What will truly upset those with any knowledge of the period, of course, is why Hodge had to pick on Bulgakov. Weren't there enough real collaborators in 1930s Russia without selecting a genius who was unscrupulous enough to wish to remain both alive and professionally active? Julie Curtis, a British Bulgakov expert who advised on the play, admitted in print that Bulgakov's four-act play on Stalin's revolutionary youth, Batum, was the 'the one act which has come close to tarnishing his reputation' (particularly because it was NOT written under duress). She adds, however, that '[o]n the whole, Bulgakov can be said to have preserved his political integrity'; she gives the example of a letter Bulgakov wrote directly to Stalin in defence of his friend, the exiled playwright Nikolai Erdman (Curtis, Bulgakov's Last Decade, 1987, p.205), as late as 1938. In a diary entry for 17 August 1939, the day rehearsals for the play were abruptly and cruelly cancelled, Elena Bulgakova wrote in her diary that the excuse given for cancellation was that the fictionalization of Stalin was viewed from 'above' as unacceptable, and also as a transparent ruse to regain status. 'How could it be proved', she wrote, 'that M.A. had no intention of building any bridges, but simply wanted, as a dramatist, to write a play with material he found interesting because of the material, and with a hero, and that the play should not lie in his desk drawer, but should be performed on stage?!' (Manuscripts Don't Burn: A Life in Letters and Diaries, ed.

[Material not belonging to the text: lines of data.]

/-- The instruction of a mnemonic and its operands. `STOREW_RV32` with `e = 3` is named `REVEAL_RV32` (R130; log 20). -/
def Instr.ofOp : Op → Operands → Instr
  | .terminate, o => .terminate o
  | .phantom, o => decodePhantom o
  | .addRv32, o => .addRv32 o
  | .subRv32, o => .subRv32 o
  | .xorRv32, o => .xorRv32 o
  | .orRv32, o => .orRv32 o
  | .andRv32, o => .andRv32 o
  | .sllRv32, o => .sllRv32 o
  | .srlRv32, o => .srlRv32 o
  | .sraRv32, o => .sraRv32 o
  | .sltRv32, o => .sltRv32 o
  | .sltuRv32, o => .sltuRv32 o
  | .loadbRv32, o => .loadbRv32 o
  | .loadhRv32, o => .loadhRv32 o
  | .loadwRv32, o => .loadwRv32 o
  | .loadbuRv32, o => .loadbuRv32 o
  | .loadhuRv32, o => .loadhuRv32 o
  | .storebRv32, o => .storebRv32 o
  | .storehRv32, o => .storehRv32 o
  | .storewRv32, o => if o.e = 3 then .revealRv32 o else .storewRv32 o
  | .beqRv32, o => .beqRv32 o
  | .bneRv32, o => .bneRv32 o
  | .bltRv32, o => .bltRv32 o
  | .bgeRv32, o => .bgeRv32 o
  | .bltuRv32, o => .bltuRv32 o
  | .bgeuRv32, o => .bgeuRv32 o
  | .jalRv32, o => .jalRv32 o
  | .jalrRv32, o => .jalrRv32 o
  | .luiRv32, o => .luiRv32 o
  | .auipcRv32, o => .auipcRv32 o
  | .mulRv32, o => .mulRv32 o
  | .mulhRv32, o => .mulhRv32 o
  | .mulhsuRv32, o => .mulhsuRv32 o
  | .mulhuRv32, o => .mulhuRv32 o
  | .divRv32, o => .divRv32 o
  | .divuRv32, o => .divuRv32 o
  | .remRv32, o => .remRv32 o
  | .remuRv32, o => .remuRv32 o
  | .hintstorewRv32, o => .hintstorewRv32 o
  | .keccak256Rv32, o => .keccak256Rv32 o
  | .add256Rv32, o => .add256Rv32 o
  | .sub256Rv32, o => .sub256Rv32 o
  | .xor256Rv32, o => .xor256Rv32 o
  | .or256Rv32, o => .or256Rv32 o
  | .and256Rv32, o => .and256Rv32 o
  | .sll256Rv32, o => .sll256Rv32 o
  | .srl256Rv32, o => .srl256Rv32 o
  | .sra256Rv32, o => .sra256Rv32 o
  | .slt256Rv32, o => .slt256Rv32 o
  | .sltu256Rv32, o => .sltu256Rv32 o
  | .beq256Rv32, o => .beq256Rv32 o
  | .bne256Rv32, o => .bne256Rv32 o
  | .blt256Rv32, o => .blt256Rv32 o
  | .bge256Rv32, o => .bge256Rv32 o
  | .bltu256Rv32, o => .bltu256Rv32 o
  | .bgeu256Rv32, o => .bgeu256Rv32 o
  | .mul256Rv32, o => .mul256Rv32 o
  | .addmodRv32 i, o => .addmodRv32 i o
  | .submodRv32 i, o => .submodRv32 i o
  | .mulmodRv32 i, o => .mulmodRv32 i o
  | .divmodRv32 i, o => .divmodRv32 i o
  | .iseqmodRv32 i, o => .iseqmodRv32 i o
  | .swAddNe i, o => .swAddNe i o
  | .swDouble i, o => .swDouble i o
  | .load w, o => .load w o
  | .store w, o => .store w o
  | .load2, o => .load2 o
  | .store2, o => .store2 o
  | .shintw, o => .shintw o
  | .jal, o => .jal o
  | .beq w, o => .beq w o
  | .bne w, o => .bne w o
  | .publish, o => .publish o
  | .castf, o => .castf o
  | .addf, o => .addf o
  | .subf, o => .subf o
  | .mulf, o => .mulf o
  | .divf, o => .divf o
  | .fe4add, o => .fe4add o
  | .fe4sub, o => .fe4sub o
  | .bbe4mul, o => .bbe4mul o
  | .bbe4div, o => .bbe4div o
  | .compressPoseidon2, o => .compressPoseidon2 o
  | .permPoseidon2, o => .permPoseidon2 o

/-- The operands of an axVM instruction as its tuple holds them, none for a RISC-V word (R120, R190). -/
def Instr.operands : Instr → Option Operands
  | .terminate o => some o
  | .phantom o => some o
  | .phantomNop q => some (q.toOperands 0)
  | .phantomDebugPanic q => some (q.toOperands 1)
  | .phantomPrintF q => some (q.toOperands 2)
  | .phantomHintInput q => some (q.toOperands 3)
  | .phantomHintBits q => some (q.toOperands 4)
  | .phantomCtStart q => some (q.toOperands 5)
  | .phantomCtEnd q => some (q.toOperands 6)
  | .phantomHintFinalExpBn254 q => some (q.toOperands 7)
  | .phantomHintFinalExpBls12381 q => some (q.toOperands 8)
  | .addRv32 o => some o
  | .subRv32 o => some o
  | .xorRv32 o => some o
  | .orRv32 o => some o
  | .andRv32 o => some o
  | .sllRv32 o => some o
  | .srlRv32 o => some o
  | .sraRv32 o => some o
  | .sltRv32 o => some o
  | .sltuRv32 o => some o
  | .loadbRv32 o => some o
  | .loadhRv32 o => some o
  | .loadwRv32 o => some o
  | .loadbuRv32 o => some o
  | .loadhuRv32 o => some o
  | .storebRv32 o => some o
  | .storehRv32 o => some o
  | .storewRv32 o => some o
  | .beqRv32 o => some o
  | .bneRv32 o => some o
  | .bltRv32 o => some o
  | .bgeRv32 o => some o
  | .bltuRv32 o => some o
  | .bgeuRv32 o => some o
  | .jalRv32 o => some o
  | .jalrRv32 o => some o
  | .luiRv32 o => some o
  | .auipcRv32 o => some o
  | .mulRv32 o => some o
  | .mulhRv32 o => some o
  | .mulhsuRv32 o => some o
  | .mulhuRv32 o => some o
  | .divRv32 o => some o
  | .divuRv32 o => some o
  | .remRv32 o => some o
  | .remuRv32 o => some o
  | .hintstorewRv32 o => some o
  | .revealRv32 o => some o
  | .keccak256Rv32 o => some o
  | .add256Rv32 o => some o
  | .sub256Rv32 o => some o
  | .xor256Rv32 o => some o
  | .or256Rv32 o => some o
  | .and256Rv32 o => some o
  | .sll256Rv32 o => some o
  | .srl256Rv32 o => some o
  | .sra256Rv32 o => some o
  | .slt256Rv32 o => some o
  | .sltu256Rv32 o => some o
  | .beq256Rv32 o => some o
  | .bne256Rv32 o => some o
  | .blt256Rv32 o => some o
  | .bge256Rv32 o => some o
  | .bltu256Rv32 o => some o
  | .bgeu256Rv32 o => some o
  | .mul256Rv32 o => some o
  | .addmodRv32 _ o => some o
  | .submodRv32 _ o => some o
  | .mulmodRv32 _ o => some o
  | .divmodRv32 _ o => some o
  | .iseqmodRv32 _ o => some o
  | .swAddNe _ o => some o
  | .swDouble _ o => some o
  | .load _ o => some o
  | .store _ o => some o
  | .load2 o => some o
  | .store2 o => some o
  | .shintw o => some o
  | .jal o => some o
  | .beq _ o => some o
  | .bne _ o => some o
  | .publish o => some o
  | .castf o => some o
  | .addf o => some o
  | .subf o => some o
  | .mulf o => some o
  | .divf o => some o
  | .fe4add o => some o
  | .fe4sub o => some o
  | .bbe4mul o => some o
  | .bbe4div o => some o
  | .compressPoseidon2 o => some o
  | .permPoseidon2 o => some o
  | .rvAdd _ _ _ => none
  | .rvSub _ _ _ => none
  | .rvXor _ _ _ => none
  | .rvOr _ _ _ => none
  | .rvAnd _ _ _ => none
  | .rvSll _ _ _ => none
  | .rvSrl _ _ _ => none
  | .rvSra _ _ _ => none
  | .rvSlt _ _ _ => none
  | .rvSltu _ _ _ => none
  | .rvAddi _ _ _ => none
  | .rvXori _ _ _ => none
  | .rvOri _ _ _ => none
  | .rvAndi _ _ _ => none
  | .rvSlli _ _ _ => none
  | .rvSrli _ _ _ => none
  | .rvSrai _ _ _ => none
  | .rvSlti _ _ _ => none
  | .rvSltiu _ _ _ => none
  | .rvLb _ _ _ => none
  | .rvLh _ _ _ => none
  | .rvLw _ _ _ => none
  | .rvLbu _ _ _ => none
  | .rvLhu _ _ _ => none
  | .rvSb _ _ _ => none
  | .rvSh _ _ _ => none
  | .rvSw _ _ _ => none
  | .rvBeq _ _ _ => none
  | .rvBne _ _ _ => none
  | .rvBlt _ _ _ => none
  | .rvBge _ _ _ => none
  | .rvBltu _ _ _ => none
  | .rvBgeu _ _ _ => none
  | .rvJal _ _ => none
  | .rvJalr _ _ _ => none
  | .rvLui _ _ => none
  | .rvAuipc _ _ => none
  | .rvMul _ _ _ => none
  | .rvMulh _ _ _ => none
  | .rvMulhsu _ _ _ => none
  | .rvMulhu _ _ _ => none
  | .rvDiv _ _ _ => none
  | .rvDivu _ _ _ => none
  | .rvRem _ _ _ => none
  | .rvRemu _ _ _ => none
  | .rvTerminate _ => none
  | .rvHintstorew _ _ => none
  | .rvReveal _ _ _ => none
  | .rvHintinput => none
  | .rvKeccak256 _ _ _ => none
  | .rvAdd256 _ _ _ => none
  | .rvSub256 _ _ _ => none
  | .rvXor256 _ _ _ => none
  | .rvOr256 _ _ _ => none
  | .rvAnd256 _ _ _ => none
  | .rvSll256 _ _ _ => none
  | .rvSrl256 _ _ _ => none
  | .rvSra256 _ _ _ => none
  | .rvSlt256 _ _ _ => none
  | .rvSltu256 _ _ _ => none
  | .rvBeq256 _ _ _ => none
  | .rvBne256 _ _ _ => none
  | .rvBlt256 _ _ _ => none
  | .rvBge256 _ _ _ => none
  | .rvBltu256 _ _ _ => none
  | .rvBgeu256 _ _ _ => none
  | .rvMul256 _ _ _ => none
  | .rvAddmod _ _ _ _ => none
  | .rvSubmod _ _ _ _ => none
  | .rvMulmod _ _ _ _ => none
  | .rvDivmod _ _ _ _ => none
  | .rvIseqmod _ _ _ _ => none
  | .rvSwAddNe _ _ _ _ => none
  | .rvSwDouble _ _ _ => none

Curtis, 1991, p. 288). Bulgakov had long resigned himself to the truth that his real work, his 'sunset novel', would remain unpublished.

John Hodge looking Stalinist
The Collaborators cleverly evokes The Master and Margarita (and Teatral'nyi roman) without ever mentioning either, by weaving (distorted) fragments from both Molière and Batum into its structure: two plays-within-a-play in apparent homage to Bulgakov's novel's alternation between historical fallacy and contemporary fantasy. One character even comments 'Didn't someone say manuscripts don't burn?'. The closing citation from Molière ('The reason for his death was the king's displeasure') is as poignantly profound as you wish to make it (although those aforementioned historians will have already left the building). Another silent but pervasive presence  is the agency which actually effects violence, punishment, and social transformation. Who runs the system? Stalin? Bulgakov? Is it Marcus Cunningham's lividly evil Stepa, the NKVD bodyguard-turned-psychopath? Is it the victims who 'collaborate' in their own destruction by signing false confessions? Make no mistake: The Collaborators is neither stupid nor simplistic. But it perpetuates a crime of conscience: turning its audience into collaborators in the defamation of a great twentieth-century author. Hodge recently had the front to 'insist' to the Guardian that 'this is Bulgakov's story, not his own'. It's neither.




2 comments:

  1. Good lord, that sounds awful. Why do people feel the need to blackguard historical figures that way? Can't they just invent someone to bear the weight of their simplistic ideas?